## Action item
When the line with "make it. -/" appears below, start repeating lines exactly, and keep going through the line with "reaches it. -/"; add nothing outside that span.

--- START ---

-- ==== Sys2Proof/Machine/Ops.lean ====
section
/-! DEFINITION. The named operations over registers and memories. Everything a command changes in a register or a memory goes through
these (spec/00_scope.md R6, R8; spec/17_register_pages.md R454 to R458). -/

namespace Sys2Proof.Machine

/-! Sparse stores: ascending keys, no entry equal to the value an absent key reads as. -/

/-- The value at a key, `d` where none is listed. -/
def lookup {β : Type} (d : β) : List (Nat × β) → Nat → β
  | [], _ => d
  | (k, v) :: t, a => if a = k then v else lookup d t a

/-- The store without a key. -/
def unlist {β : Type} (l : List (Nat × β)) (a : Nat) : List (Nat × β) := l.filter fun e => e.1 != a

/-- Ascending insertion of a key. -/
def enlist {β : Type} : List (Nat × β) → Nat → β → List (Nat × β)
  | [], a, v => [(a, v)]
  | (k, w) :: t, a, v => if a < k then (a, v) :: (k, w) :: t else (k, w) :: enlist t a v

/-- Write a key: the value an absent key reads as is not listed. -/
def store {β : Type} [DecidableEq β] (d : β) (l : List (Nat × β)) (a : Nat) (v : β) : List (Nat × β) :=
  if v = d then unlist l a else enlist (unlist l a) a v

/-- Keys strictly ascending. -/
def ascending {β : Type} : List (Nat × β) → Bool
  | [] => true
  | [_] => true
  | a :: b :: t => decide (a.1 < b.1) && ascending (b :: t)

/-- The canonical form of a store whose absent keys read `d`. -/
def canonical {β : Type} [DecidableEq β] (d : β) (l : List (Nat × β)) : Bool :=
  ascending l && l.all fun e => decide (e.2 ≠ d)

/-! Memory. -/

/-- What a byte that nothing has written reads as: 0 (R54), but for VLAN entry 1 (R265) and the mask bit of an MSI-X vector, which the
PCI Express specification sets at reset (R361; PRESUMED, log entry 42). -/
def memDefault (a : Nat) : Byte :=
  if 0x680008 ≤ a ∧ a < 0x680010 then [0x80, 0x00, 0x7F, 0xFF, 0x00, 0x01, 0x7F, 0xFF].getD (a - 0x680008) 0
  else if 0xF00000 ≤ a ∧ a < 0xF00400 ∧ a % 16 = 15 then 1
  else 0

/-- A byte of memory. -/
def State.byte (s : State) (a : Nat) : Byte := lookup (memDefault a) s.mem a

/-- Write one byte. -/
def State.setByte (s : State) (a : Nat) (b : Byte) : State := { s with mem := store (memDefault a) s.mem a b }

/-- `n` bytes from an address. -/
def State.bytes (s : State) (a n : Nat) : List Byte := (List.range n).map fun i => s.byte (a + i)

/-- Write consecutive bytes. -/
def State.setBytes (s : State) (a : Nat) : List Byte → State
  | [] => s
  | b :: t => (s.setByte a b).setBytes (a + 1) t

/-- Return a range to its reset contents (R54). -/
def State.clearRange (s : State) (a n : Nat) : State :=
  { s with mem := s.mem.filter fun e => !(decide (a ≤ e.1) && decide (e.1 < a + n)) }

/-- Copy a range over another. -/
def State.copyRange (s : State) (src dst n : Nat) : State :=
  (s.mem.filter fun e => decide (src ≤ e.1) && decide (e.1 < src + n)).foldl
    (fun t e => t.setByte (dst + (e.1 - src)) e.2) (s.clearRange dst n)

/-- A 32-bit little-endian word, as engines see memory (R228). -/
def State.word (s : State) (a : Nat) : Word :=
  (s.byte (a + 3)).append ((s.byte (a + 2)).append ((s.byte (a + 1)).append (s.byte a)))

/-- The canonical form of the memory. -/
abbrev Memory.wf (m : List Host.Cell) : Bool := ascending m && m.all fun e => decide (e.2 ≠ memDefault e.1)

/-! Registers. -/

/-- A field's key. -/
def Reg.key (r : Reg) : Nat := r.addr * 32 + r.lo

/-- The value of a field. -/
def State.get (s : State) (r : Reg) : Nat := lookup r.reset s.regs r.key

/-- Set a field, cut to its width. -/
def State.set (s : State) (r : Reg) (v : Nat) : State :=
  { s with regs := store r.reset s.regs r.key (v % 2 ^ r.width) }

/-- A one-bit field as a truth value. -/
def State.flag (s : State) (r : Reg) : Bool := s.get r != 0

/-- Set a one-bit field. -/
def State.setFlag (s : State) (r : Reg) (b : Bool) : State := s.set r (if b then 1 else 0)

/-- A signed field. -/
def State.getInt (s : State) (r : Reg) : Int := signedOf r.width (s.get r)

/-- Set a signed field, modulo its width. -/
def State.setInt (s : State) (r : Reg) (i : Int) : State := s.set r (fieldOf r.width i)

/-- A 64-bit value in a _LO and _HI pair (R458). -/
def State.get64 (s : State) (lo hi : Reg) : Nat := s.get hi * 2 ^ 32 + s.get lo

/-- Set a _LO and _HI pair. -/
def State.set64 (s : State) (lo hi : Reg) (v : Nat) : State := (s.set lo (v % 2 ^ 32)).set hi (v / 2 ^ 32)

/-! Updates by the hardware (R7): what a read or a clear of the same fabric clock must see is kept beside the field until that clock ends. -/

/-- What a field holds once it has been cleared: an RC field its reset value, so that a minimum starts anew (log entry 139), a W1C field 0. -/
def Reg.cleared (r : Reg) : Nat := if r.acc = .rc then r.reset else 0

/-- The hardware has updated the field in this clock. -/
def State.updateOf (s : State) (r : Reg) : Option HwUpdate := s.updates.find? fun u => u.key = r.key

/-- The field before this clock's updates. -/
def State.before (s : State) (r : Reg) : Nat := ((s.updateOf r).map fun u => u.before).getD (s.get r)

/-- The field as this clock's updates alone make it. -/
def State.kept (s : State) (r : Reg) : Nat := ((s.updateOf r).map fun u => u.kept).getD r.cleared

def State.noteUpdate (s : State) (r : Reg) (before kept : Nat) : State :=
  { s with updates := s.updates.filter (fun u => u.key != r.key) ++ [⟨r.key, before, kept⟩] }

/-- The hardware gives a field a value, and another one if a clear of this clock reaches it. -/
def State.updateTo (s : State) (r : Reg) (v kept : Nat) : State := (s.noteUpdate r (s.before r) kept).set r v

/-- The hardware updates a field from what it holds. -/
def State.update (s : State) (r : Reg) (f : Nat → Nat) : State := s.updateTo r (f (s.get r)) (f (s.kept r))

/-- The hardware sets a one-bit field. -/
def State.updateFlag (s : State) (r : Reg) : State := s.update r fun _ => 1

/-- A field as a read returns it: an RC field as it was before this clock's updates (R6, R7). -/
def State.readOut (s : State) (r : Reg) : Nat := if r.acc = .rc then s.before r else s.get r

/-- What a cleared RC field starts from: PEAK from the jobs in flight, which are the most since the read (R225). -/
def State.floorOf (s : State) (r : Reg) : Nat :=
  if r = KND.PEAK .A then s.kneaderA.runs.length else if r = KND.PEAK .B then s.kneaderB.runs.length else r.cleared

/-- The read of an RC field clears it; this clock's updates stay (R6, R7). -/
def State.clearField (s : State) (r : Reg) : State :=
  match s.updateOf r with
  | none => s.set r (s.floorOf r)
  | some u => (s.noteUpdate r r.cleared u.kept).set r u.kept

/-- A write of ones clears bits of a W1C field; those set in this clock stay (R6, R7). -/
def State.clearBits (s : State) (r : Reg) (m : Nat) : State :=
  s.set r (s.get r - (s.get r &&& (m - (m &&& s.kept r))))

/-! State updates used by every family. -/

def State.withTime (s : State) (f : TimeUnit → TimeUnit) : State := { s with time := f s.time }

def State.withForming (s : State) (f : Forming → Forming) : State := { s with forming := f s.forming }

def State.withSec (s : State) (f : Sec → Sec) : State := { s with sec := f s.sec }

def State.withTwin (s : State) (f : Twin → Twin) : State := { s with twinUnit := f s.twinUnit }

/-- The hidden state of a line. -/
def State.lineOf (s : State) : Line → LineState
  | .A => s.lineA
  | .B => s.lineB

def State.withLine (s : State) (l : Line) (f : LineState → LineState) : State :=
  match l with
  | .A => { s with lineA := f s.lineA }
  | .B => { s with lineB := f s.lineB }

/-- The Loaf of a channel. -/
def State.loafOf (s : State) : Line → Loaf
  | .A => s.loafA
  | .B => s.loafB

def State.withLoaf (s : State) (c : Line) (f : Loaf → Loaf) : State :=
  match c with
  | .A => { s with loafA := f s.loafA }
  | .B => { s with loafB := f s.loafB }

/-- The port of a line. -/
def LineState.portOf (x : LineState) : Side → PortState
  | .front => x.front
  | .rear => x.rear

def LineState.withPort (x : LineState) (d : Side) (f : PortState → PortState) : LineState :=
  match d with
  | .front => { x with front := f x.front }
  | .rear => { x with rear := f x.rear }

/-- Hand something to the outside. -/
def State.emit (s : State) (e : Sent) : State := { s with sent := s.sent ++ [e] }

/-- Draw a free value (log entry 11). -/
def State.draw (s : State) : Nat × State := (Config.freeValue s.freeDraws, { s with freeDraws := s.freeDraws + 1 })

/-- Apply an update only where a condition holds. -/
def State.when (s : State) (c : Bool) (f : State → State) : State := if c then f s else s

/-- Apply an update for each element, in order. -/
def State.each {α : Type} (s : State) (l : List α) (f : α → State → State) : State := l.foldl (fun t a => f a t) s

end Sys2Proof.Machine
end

--- END ---

## Task solution
/-- The field as this clock's updates alone make it. -/
def State.kept (s : State) (r : Reg) : Nat := ((s.updateOf r).map fun u => u.kept).getD r.cleared

def State.noteUpdate (s : State) (r : Reg) (before kept : Nat) : State :=
  { s with updates := s.updates.filter (fun u => u.key != r.key) ++ [⟨r.key, before, kept⟩] }

/-- The hardware gives a field a value, and another one if a clear of this clock reaches it. -/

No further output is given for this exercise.